FBT hot spots

March 2020

The Fringe Benefits Tax starts on 1 April and businesses are being urged to review their Fringe Benefits Tax (FBT) position.

FBT liabilities can trap unwary businesses, some of whom don't recognise that there can be a tax consequence from providing benefits to staff such as entertainment.

For some smaller businesses, it can come as a surprise that business related activities can fall within the FBT system. While there are some exemptions in place, businesses need a clear understanding that many benefits could come under the scrutiny of the Australian Taxation Office (ATO).

FBT is not always straightforward

It is important to understand there can be implications from seemingly straight-forward business activities across income tax and GST, as well as FBT.

A small business owner might think it appropriate to take a good customer or supplier to lunch. It might also seem natural to take along a staff member to that lunch. But there could be an FBT liability that arises depending on the value of the food and drink on a per head basis and how frequently staff members receive similar benefits.

Excellent record-keeping is fundamental. It is crucial at lunches for example to note who was there because the portion relating to staff members might be subject to FBT while the portion relating to clients would not generally trigger FBT.

In addition to determining whether there is an FBT issue, these records will also generally be used to check whether the business can claim a deduction and GST credits for the expenses. The ATO's approach is very evidence-based, there needs to be documentation to back up whatever the business is claiming.

That record-keeping can be difficult, especially if they do not have a dedicated internal accountant.

Motor vehicles

Motor vehicles are another key FBT issue.
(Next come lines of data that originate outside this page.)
/-- R67, R69: the read of a plain band that completes in IMAGING makes it READY with its lines; in PREPARING imaging starts, with a
START message under the next impression number, once band 0 of every plane is READY and the cartridges are still usable; with one that
is not, the impression ends before imaging, SUPPLY with the slots' mask.
R67, R68, R84, R105: the read of an enciphered band whose key request is granted presents it to the core, which takes it when it is
free; otherwise it waits behind the print bands that wait. A refused key request ends the impression as a mismatch of its tag: in
PREPARING before imaging, CIPHER_FAIL with the band's index (R70); in IMAGING SPOILED, cause CIPHER (R73).
R70, R73: a read that fails is captured, and ends the impression: in PREPARING before imaging, MEMORY_FAULT with the band's index; in
IMAGING SPOILED, cause MEMORY. Of the capture R67 gives the address alone: that it is the first byte that fails (log 12), with lane 2
(log 30), is the model's own, and so is that the bytes read are those of the read's completion (log 40). -/
def Obligations.BandReadDone : Prop :=
  (∀ (env : Env) (s : State) (a : PrintArgs) (i : Nat) (e : BandEntry) (data : List Byte), s.up = true →
      s.print.args = some a → s.print.table[i]? = some e → e.cond = .reading → e.enciphered = false → s.atCore i = false →
      s.coreSettled →
      let b := s.begin env
      let table := s.print.table.set i { e with cond := .ready, data }
      let bad := (neededSlots a.colour).filter (fun n => b.supplyClass n ≠ .usable)
      b.readBytes e.address e.length = .ok data →
      (s.print.state = .imaging →
        Answers (.bandReadDone env i) s { b with print := { b.print with table }, env := .calm }) ∧
      (s.print.state = .preparing → rowZeroReady a.colour table = false →
        Answers (.bandReadDone env i) s { b with print := { b.print with table }, env := .calm }) ∧
      (s.print.state = .preparing → rowZeroReady a.colour table = true → bad = [] →
        let number := if 255 ≤ s.print.number then 1 else s.print.number + 1
        Answers (.bandReadDone env i) s
          { b with
            print := { b.print with table, state := .imaging, number }
            engineOut := [EngineMessage.start number a.colour a.pixels a.lines]
            env := .calm }) ∧
      (∀ (cap : PrintCapture) (j : Nat) (k : Ticket), s.print.state = .preparing → rowZeroReady a.colour table = true → bad ≠ [] →
        b.impression a cap j k → s.print.sums = ⟨0, 0, 0, 0⟩ → s.print.counts = ⟨0, 0, 0, 0⟩ →
        ∃ t, Answers (.bandReadDone env i) s t ∧
          NotImaged b t a j k .supply .supply (bad.map (fun m => 2 ^ (m - 1))).sum)) ∧
  (∀ (env : Env) (s : State) (a : PrintArgs) (i : Nat) (e : BandEntry) (data : List Byte), s.up = true →
      s.print.state = .preparing ∨ s.print.state = .imaging → s.print.args = some a → s.print.table[i]? = some e →
      e.cond = .reading → e.enciphered = true → s.atCore i = false →
      let b := s.begin env
      b.readBytes e.address e.length = .ok data →
      (b.keyGranted e.slot a.job .print = true → s.coreSettled →
        Answers (.bandReadDone env i) s
          { b with
            print := { b.print with table := s.print.table.set i { e with data } }
            core :=
              if s.core.canTake = true then
                { b.core with
                  band := some { path := .print, idx := i, slot := e.slot, orphan := false }, lastServed := .print }
              else { b.core with printQueue := b.core.printQueue ++ [i] }
            env := .calm }) ∧
      ∀ (cap : PrintCapture) (j : Nat) (k : Ticket), b.keyGranted e.slot a.job .print = false → b.impression a cap j k →
        (s.print.state = .preparing → s.print.sums = ⟨0, 0, 0, 0⟩ → s.print.counts = ⟨0, 0, 0, 0⟩ →
          ∃ t, Answers (.bandReadDone env i) s t ∧ NotImaged b t a j k .cipherFail .cipher i) ∧
        (s.print.state = .imaging → ∃ t, Answers (.bandReadDone env i) s t ∧ SpoiledEnd b t a cap j k .cipher true)) ∧
  (∀ (env : Env) (s : State) (a : PrintArgs) (cap : PrintCapture) (i j : Nat) (e : BandEntry) (k : Ticket) (address : Nat),
      s.up = true → s.print.table[i]? = some e → e.cond = .reading → s.atCore i = false →
      let b := s.begin env
      let c := b.captureMemory .memoryRead 2 address
      b.impression a cap j k → b.readBytes e.address e.length = .error address →
      (s.print.state = .preparing → s.print.sums = ⟨0, 0, 0, 0⟩ → s.print.counts = ⟨0, 0, 0, 0⟩ →
        ∃ t, Answers (.bandReadDone env i) s t ∧ NotImaged c t a j k .memoryFault .memory i) ∧
      (s.print.state = .imaging → ∃ t, Answers (.bandReadDone env i) s t ∧ SpoiledEnd c t a cap j k .memory true))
Many businesses provide cars to staff or allow them to take vehicles home but this can easily trigger an FBT liability - although again, some businesses may be unaware of that.

While there are some exemptions that can apply to these benefits and it may be possible to reduce or eliminate the FBT liability completely, it is crucial that there is detailed record-keeping. For example, a car that is used solely for business purposes could still potentially trigger a significant FBT liability unless there is a valid log-book in place.

There can be questions raised by the ATO if for example a business has substantial motor vehicle expenses, yet they do not lodge an FBT return.

You cannot avoid the FBT system by simply not claiming a deduction for expenses relating to a vehicle.

The ATO's top FBT problem areas

So as a business owner, where are the pitfalls of FBT? Here are our top 6 traps for business:

  1. Motor vehicle fringe benefits - failing to report motor vehicle fringe benefits, incorrectly applying exemptions for vehicles or incorrectly claiming reductions for these benefits
  2. FBT and income tax mismatch - mismatches between the amount reported as an employee contribution on an FBT return compared to the income amounts on an employer's tax return
  3. Entertainment claimed as a deduction but not recognised as FBT - claiming entertainment expenses as a deduction but not correctly reporting them as a fringe benefit, or incorrectly classifying entertainment expenses as sponsorship or advertising
  4. Car parking fringe benefits - incorrectly calculating car parking fringe benefits due to:
    • significantly discounting market valuations
    • using non-commercial parking rates
    •   not being supported by adequate evidence
  5. Business you use personally - not reporting fringe benefits on business assets that are provided for the personal enjoyment of employees or associates
  6. Not lodging FBT returns - not lodging FBT returns (or lodging them late) to delay or avoid payment of tax.
  7. A special note about FBT and emergency assistance

Emergency assistance provided by employers to employees during the recent bushfires may potentially be exempt from FBT.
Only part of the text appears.